Volkswagen Group operating profit in 2019 rose 12.8% from the previous year to €19.3bn (£17.5bn, $21.5bn). Sales revenue was up 7.1% from the previous year to €252.6bn.

“The corona pandemic presents us with unknown operational and financial challenges,” Diess said ahead of the annual press conference today.

That uncertainty was echoed by his CFO Frank Witter, who said: “It is almost impossible to make a reliable forecast at the moment.”

“We are in task-force mode and leveraging all measures to keep our employees and their families safe, and protect our business,” Witter added.

However, the carmaker expects to deliver the same amount of cars in 2020 as it did last year — 10.98 million units — and is targeting an operating profit margin before special items of between 6.5% and 7.5% in 2020, similar to 7.6% in 2019.
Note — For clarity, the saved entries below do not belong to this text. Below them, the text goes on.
-- ==== Sys2Proof/Machine/State.lean ====
section
/-! DEFINITION. Sys2Proof/Machine/State.lean: the machine's state as plain data, and the state after reset. Every piece
of state the manual names has one home here. Fields marked MODEL are the model's own (log 1, 2, 4, 5). -/

namespace Sys2Proof.Machine

open Sys2Proof

/-- The reasons for which the machine stops: none. Every fault of the manual is an entry to a handler, an ended
context or a recorded event (R105, R106, R145, R147, R309), so no step of this machine stops. -/
inductive Fault where
deriving DecidableEq, Repr

/-- The reasons for which an instruction has no meaning. -/
inductive Refusal where
  /-- Raised by an arm of `exec` for an instruction the model does not cover. Safe: the machine does not go on. -/
  | notModelled (mnemonic : String)
deriving DecidableEq, Repr

/-! ### Levels, faults and holds of a thread -/

/-- The level of a thread (R148). -/
inductive Level where
  | user | supervisor
deriving DecidableEq, Repr

/-- Fault and trap codes (R308). -/
inductive Code where
  | illegal | poolfetch | target | unmapped | rowquota | bank | sharedwrite | earlyread | partialWarp | stale | rights
  | bounds | page | access | late | accuse | priv | popshape | futfault | mailbox | syscall | breakpoint | usertrap
  | regue | memue | integrity | scanfail
deriving DecidableEq, Repr

/-- The number of a code (R308). -/
def Code.num : Code → Nat
  | .illegal => 0x01 | .poolfetch => 0x02 | .target => 0x03 | .unmapped => 0x04 | .rowquota => 0x05 | .bank => 0x06
  | .sharedwrite => 0x07 | .earlyread => 0x08 | .partialWarp => 0x09 | .stale => 0x0A | .rights => 0x0B
  | .bounds => 0x0C | .page => 0x0D | .access => 0x0E | .late => 0x0F | .accuse => 0x10 | .priv => 0x11
  | .popshape => 0x12 | .futfault => 0x13 | .mailbox => 0x14 | .syscall => 0x18 | .breakpoint => 0x19
  | .usertrap => 0x1A | .regue => 0x20 | .memue => 0x21 | .integrity => 0x22 | .scanfail => 0x23

/-- A fault or trap with the values its entry writes (R145). -/
structure Entry where
  code : Code
  fpc : DWord
  faddr : DWord
  fmask : Word
deriving DecidableEq, Repr

/-- Why a thread is held (R90 condition 2, R128, R210, R211, R236, R292, R295, R299, R195, R263, R264). -/
inductive Hold where
  /-- At a JWAIT on rejoin register k (R94). -/
  | jwait (k : Nat)
  /-- In GIVE or TAKE on mailbox m (R128). -/
  | pantry (m : Nat)
  /-- At FTWAIT on a future or task handle; `op` is its recorded operation (R295). -/
  | ftwait (op : Nat)
  /-- At BAR or BARW on barrier id in generation gen (R292). -/
  | bar (id : Nat) (gen : Word)
  /-- Arrived at RESAMP; `op` owns its destination writes (R299). -/
  | resamp (op : Nat)
  /-- At FENCEL until the listed requests have started or are complete (R211). -/
  | fencel (done : Bool) (reqs : List Nat)
  /-- At BBWT on the barrier at a window offset, with its scalar destination (R236). -/
  | bbwt (off : Nat) (d : Reg) (pos : Nat)
  /-- At PHASE, CFLSH or TLBI, no sooner than a cycle (R355). -/
  | until (cyc : Nat)
  /-- At ACCSV or ACCRS, no sooner than a core cycle of its core, or of the core that its block left (R4, R264). -/
  | untilCore (cyc : Nat)
  /-- At ACCSV until the matrix queue is empty (R264); the mask it saves. -/
  | accsv (mask : Word)
  /-- Until the result of operation `op` lands in a scalar register (R98, R207, R291). -/
  | scalar (op : Nat)
  /-- Passed over by R195, at the bundle, until each of the lanes has returned from its handler or has exited. -/
  | cross (lanes : Word) (pc : DWord)
deriving DecidableEq, Repr

/-- A thread's registers and program state (R88, R110, R137, R145, R146, R150). -/
structure Thread where
  live : Bool
  pc : DWord
  level : Level
  /-- `$o0`–`$o7`. -/
  o : Tbl Word
  oEmpty : BitVec 8
  /-- Parity errors of `$o0`–`$o7` and of `$la`, `$lb`, `$lc` (R323). -/
  oErr : BitVec 8
  lastErr : BitVec 3
  la : Word
  lb : Word
  lc : Word
  /-- `$p0`–`$p6`. -/
  p : BitVec 7
  /-- The return stack, top first (R137). -/
  stack : List DWord
  stall : DWord
  pstall : DWord
  uid : Word
  par : Word
  fcode : Word
  fpc : DWord
  faddr : DWord
  /-- The resume address of a recorded operation (R106). -/
  resume : DWord
  /-- Whether a memory operation is recorded for replay and which (R106, R145). -/
  recorded : Option Nat
  /-- A memory fault found and not yet taken, with its operation (R106). -/
  memFault : Option (Nat × Entry)
  /-- A trap pending behind a memory fault (R144), or a bundle fault whose entry is due (R145). -/
  trap : Option Entry
  /-- Promises of `.lt` requests missed and not yet taken (R234). -/
  lates : List DWord
  /-- The earliest issue cycle, as a core cycle: stall field, R98 holds, handler entry, repairs (R4, R31, R98, R145, R324). -/
  ready : Nat
  /-- The wake time (R142), and whether NAPTO set it, so that a relocation shifts it (R314). -/
  wake : Nat
  nap : Bool
  /-- What it waits for: one entry for each word that holds it; it may issue when none is left (R90 condition 2). -/
  holds : List Hold
  /-- The holds that a handler's entry interrupted, resumed by ERET (R106, R234). -/
  kept : List Hold
  /-- Since which core cycle its fragment has been ready without a break, as of the start of the one at hand; none where it was
  not ready there (R91, R101): MODEL, log 1. -/
  since : Option Nat
  /-- The address at which it stood as the core cycle at hand opened (R101); none where it stood at none: MODEL, log 1. -/
  stood : Option DWord := none
  /-- Where control arrived from; none at a created thread's first bundle and at a vector entry (R34, R52). -/
  from? : Option DWord
deriving DecidableEq, Repr

/-- A thread as it is created, except for its identities (R110, R137, R148, R101). -/
def Thread.fresh : Thread :=
  { live := false, pc := 0, level := .user, o := [], oEmpty := 0, oErr := 0, lastErr := 0, la := 0, lb := 0, lc := 0,
    p := 0, stack := [], stall := 0, pstall := 0, uid := 0, par := 0, fcode := 0, fpc := 0, faddr := 0, resume := 0,
    recorded := none, memFault := none, trap := none, lates := [], ready := 0, wake := 0, nap := false, holds := [], kept := [],
    since := none, from? := none }

/-! ### Warps, rows and results in flight -/

/-- What a name maps to; an absent entry is unmapped (R119). -/
inductive MapEnt where
  | row (r : Nat)
  | pending
deriving DecidableEq, Repr

/-- A rejoin register (R94). -/
structure Rejoin where
  mask : Word
  arrived : Word
deriving DecidableEq, Repr

/-- Where a result lands (R95). -/
inductive Tgt where
  | row (r lane : Nat)
  | oreg (w n lane : Nat)
  | scalar (w n : Nat)
  | pred (w lane k : Nat)
  /-- Only the last-result register. -/
  | none
deriving DecidableEq, Repr

/-- A result in flight (R95). `due`, the core cycle of its landing, is none while its operation has produced no value. -/
structure Pending where
  /-- The operation it belongs to, 0 for a word of fixed latency. -/
  op : Nat
  due : Option Nat
  /-- Issue order, bundle by bundle and word by word (R95). MODEL. -/
  seq : Nat
  tgt : Tgt
  val : DWord
  /-- The last-result register it updates: warp, lane, word position (R99). -/
  last : Option (Nat × Nat × Nat)
  /-- The warp that wrote it, and a number of the word that did, for the replay queue (R324). -/
  wrote : Option (Nat × Nat) := none
deriving DecidableEq, Repr

/-- A row (R112): reference count, and per lane value, empty bit and parity error. -/
structure Row where
  ref : Nat
  vals : Tbl Word
  empty : Word
  err : Word
deriving DecidableEq, Repr

/-- A zeroed free row (R117). -/
def Row.zero : Row := { ref := 0, vals := [], empty := 0, err := 0 }

/-- One of the 16 most recent register writes of a warp (R324): the word that wrote, the core cycle in which it landed, its
target as that of lane 0, the position of the last-result register it wrote as well, and the values of its lanes. -/
structure ReplayEnt where
  word : Nat
  landed : Nat := 0
  tgt : Tgt
  pos : Option Nat
  vals : Tbl Word
deriving DecidableEq, Repr

/-- A warp (R87, R110, R119). -/
structure Warp where
  map : Tbl MapEnt
  s : Tbl DWord
  j : Tbl Rejoin
  threads : Tbl Thread
  fmask : Word
  /-- The hint of HINT (R339). -/
  hint : BitVec 2
  replay : List ReplayEnt
  /-- Rejoin registers whose mask a JSET of the present core cycle replaced: their release condition is evaluated in the next
  one (R94). -/
  jset : List Nat := []
deriving DecidableEq, Repr

/-- A warp at creation (R110). -/
def Warp.fresh : Warp := { map := [], s := [], j := [], threads := [], fmask := 0, hint := 0, replay := [] }
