-- ==== Sys2Proof/Machine/Checks.lean ====
section
/-! DEFINITION. Sys2Proof/Machine/Checks.lean: handles, the descriptors of the copy and matrix engines, and the checks
a word makes at issue beyond those of every word: row 7 of R104. -/

namespace Sys2Proof.Machine

open Sys2Proof

/-- A check that fails: its fault and `%faddr`. -/
structure Bad where
  code : Code
  faddr : Nat
  /-- A fault of the walker: it ends the context (R352). -/
  ends : Bool := false
deriving DecidableEq, Repr

/-- The first of two checks that fails. -/
def orElseBad (x y : Option Bad) : Option Bad :=
  match x with
  | some b => some b
  | none => y

/-- The first failing check of a list. -/
def firstBad (l : List (Option Bad)) : Option Bad := l.foldl orElseBad none

/-- A condition that must hold. -/
def need (c : Bool) (code : Code) (faddr : Nat) : Option Bad := if c then none else some { code, faddr }

/-! ### Handles (R269) -/

/-- Kind, slot and generation of a handle. -/
def handleKind (h : Word) : Nat := h.toNat / 2 ^ 28
def handleSlot (h : Word) : Nat := h.toNat / 2 ^ 12 % 2 ^ 16
def handleGen (h : Word) : Nat := h.toNat % 2 ^ 12

/-- The shape record a handle names for context x; none if the handle is stale (R269, R270). -/
def Control.shape? (c : Control) (x : Nat) (h : Word) : Option Shape :=
  if handleKind h = 2 ∧ Tbl.getD c.shapeGen (handleSlot h) 0 = handleGen h then
    match Tbl.get? c.shapes (handleSlot h) with
    | some r => if r.ctx = x then some r else none
    | none => none
  else none

/-- A thread leaves every waiter list (R141). -/
def Control.forget (c : Control) (b w l : Nat) : Control :=
  { c with futures := Tbl.mapVal c.futures fun f => { f with waiters := f.waiters.filter (· != (b, w, l)) },
           tasks := Tbl.mapVal c.tasks fun t => { t with waiters := t.waiters.filter (· != (b, w, l)) } }

/-- The future a handle names for context x (R269, R285). -/
def Control.future? (c : Control) (x : Nat) (h : Word) : Option Future :=
  if handleKind h = 1 ∧ Tbl.getD c.futGen (handleSlot h) 0 = handleGen h then
    match Tbl.get? c.futures (handleSlot h) with
    | some r => if r.ctx = x ∧ r.freedBy.isNone then some r else none
    | none => none
  else none

/-- The task a handle names for context x (R269, R271). -/
def Control.task? (c : Control) (x : Nat) (h : Word) : Option Task :=
  if handleKind h = 3 ∧ Tbl.getD c.taskGen (handleSlot h) 0 = handleGen h then
    match Tbl.get? c.tasks (handleSlot h) with
    | some r => if r.ctx = x ∧ !r.dropped then some r else none
    | none => none
  else none

/-- Does a record grant a right: 0 r, 1 w, 2 m, 3 g (R83, R270)? -/
def Shape.grants (sh : Shape) (bit : Nat) : Bool := sh.rights / 2 ^ bit % 2 == 1

/-! ### Addresses (R208) -/

/-- A local or parameter offset (R208). -/
def localAddr (a b : Word) (imm : BitVec 20) : Nat := (a + b + imm.signExtend 32).toNat
/-- A global address (R208). -/
def globalAddr (a : DWord) (b : Word) (imm : BitVec 20) : Nat := (a + b.setWidth 64 + imm.signExtend 64).toNat
/-- An atomic's address: its 16-bit offset (R212). -/
def atomicAddr (a : DWord) (imm : BitVec 20) : Nat := (a + (imm.setWidth 16).signExtend 64).toNat

/-- A local access of n bytes at an offset (R198, R208). -/
def winOk (win off n : Nat) : Bool := off % n == 0 && off + n ≤ win

/-! ### Box descriptors (R228–R230) -/

/-- A box descriptor (R228). -/
structure Box where
  o : List Int
  e : List Nat
  loff : Nat
  p1 : Nat
  p2 : Nat
  p3 : Nat
  bar : Nat
  aux0 : Nat
  aux1 : Nat
  aux2 : Nat
deriving DecidableEq, Repr

/-- An unsigned field of n bytes at an offset of a byte list. -/
def field (bs : List Byte) (off n : Nat) : Nat := ofBytes ((bs.drop off).take n)
/-- A signed 32-bit field. -/
def fieldI (bs : List Byte) (off : Nat) : Int := (BitVec.ofNat 32 (field bs off 4)).toInt

/-- The descriptor's fields (R228). -/
def Box.ofBytes (bs : List Byte) : Box :=
  { o := [fieldI bs 0, fieldI bs 4, fieldI bs 8, fieldI bs 12],
    e := [field bs 0x10 2, field bs 0x12 2, field bs 0x14 2, field bs 0x16 2],
    loff := field bs 0x18 4, p1 := field bs 0x1C 4, p2 := field bs 0x20 4, p3 := field bs 0x24 4,
    bar := field bs 0x28 4, aux0 := field bs 0x2C 4, aux1 := field bs 0x30 8, aux2 := field bs 0x38 8 }

/-- Origin and extent of dimension k. -/
def Box.ok (x : Box) (k : Nat) : Int := x.o.getD k 0
def Box.ek (x : Box) (k : Nat) : Nat := x.e.getD k 0
/-- Number of elements; a box with some extent 0 is empty (R229). -/
def Box.count (x : Box) : Nat := x.ek 0 * x.ek 1 * x.ek 2 * x.ek 3
/-- The element indexes of linear index j (R229). -/
def Box.idx (x : Box) (j k : Nat) : Nat :=
  if k = 0 then j % x.ek 0
  else if k = 1 then j / x.ek 0 % x.ek 1
  else if k = 2 then j / (x.ek 0 * x.ek 1) % x.ek 2
  else j / (x.ek 0 * x.ek 1 * x.ek 2)
/-- The window offset of element j, z bytes wide (R229). -/
def Box.win (x : Box) (z j : Nat) : Nat :=
  x.loff + z * x.idx j 0 + x.p1 * x.idx j 1 + x.p2 * x.idx j 2 + x.p3 * x.idx j 3
/-- The indexes of dimension k that a request uses: all below e_k, or those In the shape where the others are skipped
(R229, R239, R242). -/
def Box.span (x : Box) (inside : Option Shape) (k : Nat) : Nat × Nat :=
  match inside with
  | none => (0, x.ek k)
  | some r =>
    if r.dims ≤ k then (0, x.ek k)
    else ((- x.ok k).toNat, min (x.ek k) ((r.extents.getD k 0 : Nat) - x.ok k).toNat)
/-- Window bytes between steps of dimension k (R228, R229). -/
def Box.step (x : Box) (z k : Nat) : Nat := if k = 0 then z else if k = 1 then x.p1 else if k = 2 then x.p2 else x.p3
/-- The window bytes from an element to the last one in the dimensions below k. -/
def Box.reach (x : Box) (z : Nat) (inside : Option Shape) (k : Nat) : Nat :=
  sumBy (fun m => x.step z m * ((x.span inside m).2 - 1)) (List.range k)
/-- One past the last window byte that a request uses, with elements of n bytes. -/
def Box.winEnd (x : Box) (z n : Nat) (inside : Option Shape) : Nat :=
  if (List.range 4).any fun k => decide ((x.span inside k).2 ≤ (x.span inside k).1) then 0
  else x.loff + x.reach z inside 4 + n
/-- The lowest element whose window bytes reach past the window: dimension by dimension from the third, the least index
from which some element does. -/
def Box.firstPast (x : Box) (z n : Nat) (inside : Option Shape) (win : Nat) : Nat :=
  [3, 2, 1, 0].foldl (fun base k =>
    let lo := (x.span inside k).1
    let rest := base + x.reach z inside k + n
    let i := if rest + x.step z k * lo > win then lo else (win - rest) / x.step z k + 1
    base + x.step z k * i) x.loff

/-- The kinds of box request (R239–R243). -/
inductive BoxOp where
  | ld | st | bb | mcast | gather | accum | quant
deriving DecidableEq, Repr

/-- The rights a box request needs (R239–R243). -/
def BoxOp.rights : BoxOp → List Nat
  | .ld => [0] | .st => [1] | .bb => [] | .mcast => [2] | .gather => [3] | .accum => [0, 1] | .quant => [0]

/-- The formats a box request admits (R229, R242, R243). -/
def BoxOp.admits (op : BoxOp) (fmt : Nat) : Bool :=
  match op with
  | .accum => fmt == 1 || fmt == 3
  | .quant => fmt ≤ 2
  | .ld => fmt ≤ 9 | .st => fmt ≤ 9 | .bb => true | .mcast => fmt ≤ 9 | .gather => fmt ≤ 9

/-- Bytes of an element in the shape (R229). -/
def fmtBytes (c : Nat) : Nat := if c = 0 ∨ c = 7 ∨ c = 8 then 4 else if c = 1 ∨ c = 2 then 2 else 1

/-- The element size z of the window's layout: 1 for BCPYQ, 4 for `.bb`, else the format's width, for BCPYA too (R229, R243;
log 110, DEDUCED). -/
def BoxOp.winSize (op : BoxOp) (fmt : Nat) : Nat :=
  match op with
  | .quant => 1 | .bb => 4
  | .ld => fmtBytes fmt | .st => fmtBytes fmt | .mcast => fmtBytes fmt | .gather => fmtBytes fmt | .accum => fmtBytes fmt
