-- ==== Sys2Proof/Machine/Control.lean ====
section
/-! DEFINITION. Sys2Proof/Machine/Control.lean: the control group: branches, calls, rejoining, exit, sleep, traps, the
return from a handler (R133–R148). -/

namespace Sys2Proof.Machine

open Sys2Proof

/-- What `exec` answers. -/
abbrev Out := Host.Outcome State Fault Refusal

/-- The issuing threads whose guard is true (R43). -/
def State.guarded (s : State) (g : BitVec 3) (gn : Bool) : List (Nat × Nat) :=
  s.iss.grp.filter fun p => s.guard p.1 p.2 g gn

/-- Each issuing thread whose guard is true continues at its own destination (R136, R138). -/
def State.branch (s : State) (g : BitVec 3) (gn : Bool) (dest : Nat → Nat → DWord) : State :=
  (s.guarded g gn).foldl (fun s p => s.goto p.1 p.2 (dest p.1 p.2)) s

/-- A code address written to an address operand: one scalar register per warp, or a pair of each thread's operand file,
with latency 1; its low half is the word's result in the last-result register (R99, R133, R137; log 37, DEDUCED). -/
def State.link (s : State) (ps : List (Nat × Nat)) (d : Reg) (v : DWord) : State :=
  match d with
  | .s n =>
    let s := (warpsOf ps).foldl (fun s w => s.writeScalar w (.s n) 1 v false) s
    ps.foldl (fun s p => s.write p.1 p.2 .z 1 (v.setWidth 32)) s
  | .o n => ps.foldl (fun s p => (s.write p.1 p.2 (.o n) 1 (v.setWidth 32)).writeQuiet p.1 p.2 (.o (n + 1)) 1
      ((v >>> 32).setWidth 32)) s
  | .v _ => s | .last _ => s | .z => s

/-- A call: the return address goes to d or onto the return stack (R137). -/
def State.call (s : State) (g : BitVec 3) (gn : Bool) (d : Reg) (dest : Nat → Nat → DWord) : State :=
  let ret := s.iss.addr + 32
  let ps := s.guarded g gn
  let s := if d == .z then
      s.modBlock s.iss.blk fun bk => bk.modThreads ps fun t => { t with stack := ret :: t.stack }
    else s.link ps d ret
  s.branch g gn dest

/-- JSET on rejoin register k, whose error is gone (R323): the mask of each warp; arrivals of threads still held survive, and
the release condition is evaluated in the next core cycle (R94, R139). -/
def State.jset (s : State) (k : Nat) (mask : Nat → Word) : State :=
  s.warps.foldl (fun s w => s.modBlock s.iss.blk fun bk => (bk.modWarp w fun wp =>
    { wp.setRejoin k { mask := mask w, arrived := (wp.rejoin k).arrived &&& wp.waiting k } with jset := wp.jset ++ [k] }).mendEcc (.rejoin w k)) s

/-- JWAIT on rejoin register k (R94, R139). -/
def State.jwait (s : State) (k : Nat) : State :=
  s.warps.foldl (fun s w =>
    let ls := (s.lanesOf w).filter fun l => ((s.snap.warp w).rejoin k).mask.getLsbD l
    s.modBlock s.iss.blk fun bk => bk.modWarp w fun wp =>
      let r := wp.rejoin k
      let wp := ls.foldl (fun wp l => wp.modThread l (·.addHold (.jwait k)))
        (wp.setRejoin k { r with arrived := r.arrived ||| maskOf ls })
      wp.rejoinCheck k s.now) s

/-- The switch latch that a thread holds is released, on whichever core (R263; log 113, DEDUCED). -/
def State.freeLatch (s : State) (b w l : Nat) : State :=
  { s with cores := Tbl.mapVal s.cores fun k => if k.latch = some (b, w, l) then { k with latch := none } else k }

/-- The held accesses of a thread are discarded (R141, R146). -/
def Block.dropHeld (bk : Block) (w l now : Nat) : Block :=
  ((bk.ops.filter fun (o : MemOp) => (o.held ++ o.parked).any fun a => a.w == w && a.lane == l).map (·.id)).foldl
    (fun bk id => bk.dropOp id w l now) bk

/-- The thread in lane l of warp w of block b on core c ends; operations recorded for it are discarded (R141, R231, R301). -/
def State.exitOne (s : State) (c b w l : Nat) : State :=
  let s := s.modBlock b fun bk => bk.dropHeld w l (s.nowOf b)
  let s := { s with cp := s.cp.forget b w l }
  ((s.answerReqs c b w l 0 false true).modBlock b fun bk => bk.exitThread w l (s.nowOf b)).freeLatch b w l

/-- EXIT (R141). -/
def State.exits (s : State) : State := s.iss.grp.foldl (fun s p => s.exitOne s.iss.core s.iss.blk p.1 p.2) s

/-- TRAP, BKPT and SYSC: each issuing thread takes the trap, with the address of the next bundle and the immediate
(R144, R145). -/
def State.traps (s : State) (c : Code) (imm : Word) : State :=
  s.iss.grp.foldl (fun s p => s.takeTrap s.iss.blk p.1 p.2
    { code := c, fpc := s.iss.addr + 32, faddr := imm.setWidth 64, fmask := maskOf (s.lanesOf p.1) }) s

/-- SLEEPC: the wake time is t + 1 + s + n (R142). -/
def State.sleepc (s : State) (n : Nat → Nat → Word) : State :=
  s.iss.grp.foldl (fun s p => s.modThread s.iss.blk p.1 p.2 fun t =>
    { t with wake := s.cyc + s.cycles (1 + s.iss.stall) + (n p.1 p.2).toNat, nap := false }) s

/-- NAPTO: the wake time is the value of the scalar register; beside a SLEEPC the later word's time holds (R142; log 148, DESIGN
CHOICE). -/
def State.napto (s : State) (a : Reg) : State :=
  s.iss.grp.foldl (fun s p => s.modThread s.iss.blk p.1 p.2 fun t =>
    { t with wake := (s.val64 p.1 p.2 a).toNat, nap := true }) s

/-- ERET of one thread: a recorded operation is replayed or dropped, the level and the pc are restored, and a switch
latch the thread holds is released (R146, R263). -/
def State.eretOne (s : State) (drop : Bool) (w l : Nat) : State :=
  let b := s.iss.blk
  let ts := s.snap.thread w l
  let s := if ts.rp then s.settle s.iss.core b w l drop else s
  (s.modBlock b fun bk => (bk.modThread w l fun t => t.eret ts s.iss.addr).backAt w l).freeLatch b w l

/-- ERET (R146). -/
def State.erets (s : State) (drop : Bool) : State := s.iss.grp.foldl (fun s p => s.eretOne drop p.1 p.2) s

/-! ### The words -/

/-- NOP: no effect, no result (R143). -/
def execNop (_w : FWord) (s : State) : Out := .next s.checkIssue

/-- BRA (R136). -/
def execBra (w : IWord) (s : State) : Out :=
  let s := s.checkIssue
  .next (s.branch w.g w.gn fun _ _ => relative s.iss.addr w.imm)

/-- BR (R136). -/
def execBr (w : FWord) (s : State) : Out :=
  let s := s.checkIssue
  .next (s.branch w.g w.gn fun v l => s.addr v l w.a)

/-- JMPI (R136); an index out of range was TARGET at issue. -/
def execJmpi (w : FWord) (s : State) : Out :=
  let s := s.checkIssue
  .next (s.branch w.g w.gn fun v l => s.addr v l w.a + ((s.val v l (.reg w.b)).setWidth 64 <<< 5))

/-- CALL (R137). -/
def execCall (w : IWord) (s : State) : Out :=
  let s := s.checkIssue
  .next (s.call w.g w.gn w.d fun _ _ => relative s.iss.addr w.imm)

/-- CALLI (R137). -/
def execCalli (w : FWord) (s : State) : Out :=
  let s := s.checkIssue
  .next (s.call w.g w.gn w.d fun v l => s.addr v l w.a)

/-- RET (R137). -/
def execRet (w : FWord) (s : State) : Out :=
  let s := s.checkIssue
  let t := s.branch w.g w.gn fun v l => if w.a == .z then (s.snap.thread v l).stack.headD 0 else s.addr v l w.a
  .next (if w.a == .z then
      t.modBlock t.iss.blk fun bk => bk.modThreads (s.guarded w.g w.gn) fun x => { x with stack := x.stack.tail }
    else t)

/-- JSET (R139). -/
def execJset (w : FWord) (s : State) : Out :=
  let s := s.checkIssue
  .next (s.jset (rejoinNo w.a) fun v =>
    if w.mod.getLsbD 0 then maskOf (s.lanesOf v) else s.val v (s.lowest v) (.reg w.b))

/-- JSET_I (R139). -/
def execJsetI (w : IWord) (s : State) : Out :=
  let s := s.checkIssue
  .next (s.jset (rejoinNo w.a) fun _ => w.imm)

/-- JWAIT (R139). -/
def execJwait (w : FWord) (s : State) : Out :=
  let s := s.checkIssue
  .next (s.jwait (rejoinNo w.a))

/-- ELECT: the lowest issuing lane of each warp (R140). -/
def execElect (w : FWord) (s : State) : Out :=
  let s := s.checkIssue
  let pd := (w.mod >>> 8).toNat
  let s := s.perWarp w.d 1 fun v => BitVec.ofNat 64 (s.lowest v)
  .next (s.iss.grp.foldl (fun s p => s.writePd p.1 p.2 pd 1 (p.2 == s.lowest p.1)) s)

/-- EXIT (R141). -/
def execExit (_w : FWord) (s : State) : Out := .next s.checkIssue.exits

/-- TRAP raises USERTRAP (R144). -/
def execTrap (w : IWord) (s : State) : Out := .next (s.checkIssue.traps .usertrap w.imm)

/-- BKPT raises BREAK (R144). -/
def execBkpt (w : IWord) (s : State) : Out := .next (s.checkIssue.traps .breakpoint w.imm)

/-- SYSC raises SYSCALL (R144). -/
def execSysc (w : IWord) (s : State) : Out := .next (s.checkIssue.traps .syscall w.imm)

/-- SLEEPC (R142). -/
def execSleepc (w : FWord) (s : State) : Out :=
  let s := s.checkIssue
  .next (s.sleepc fun v l => s.val v l (.reg w.b))

/-- SLEEPC_I (R142). -/
def execSleepcI (w : IWord) (s : State) : Out := .next (s.checkIssue.sleepc fun _ _ => w.imm)

/-- NAPTO (R142). -/
def execNapto (w : FWord) (s : State) : Out := .next (s.checkIssue.napto w.a)

/-- HINT advises the power control; the model keeps the advice of each warp (R143, R339). -/
def execHint (w : FWord) (s : State) : Out :=
  let s := s.checkIssue
  .next (s.warps.foldl (fun s v => s.modBlock s.iss.blk fun bk => bk.modWarp v fun wp =>
    { wp with hint := w.mod.setWidth 2 }) s)

/-- YIELD: advice of no architectural effect (R143). -/
def execYield (_w : FWord) (s : State) : Out := .next s.checkIssue

/-- ERET (R146). -/
def execEret (w : FWord) (s : State) : Out := .next (s.checkIssue.erets (w.mod.getLsbD 0))

end Sys2Proof.Machine
end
The core Volkswagen brand, which is the largest division in the group, saw the most improvement in terms of absolute profit last year, Diess said, adding that its luxury Bentley brand is back in the black after two years of losses, and Porsche posted the highest returns of the group

Preparations for the ID.4, the company’s first fully-electric SUV, are “in full swing” and will be produced in the company’s Chattanooga plant in the US.

The ongoing repercussions of the diesel emissions scandal cost the company €1.9 billion last year. “We are able to reach settlements in Canada, Chile and Germany among other countries,” Diess said. “We have upgraded more than 7.5 million vehicles worldwide.”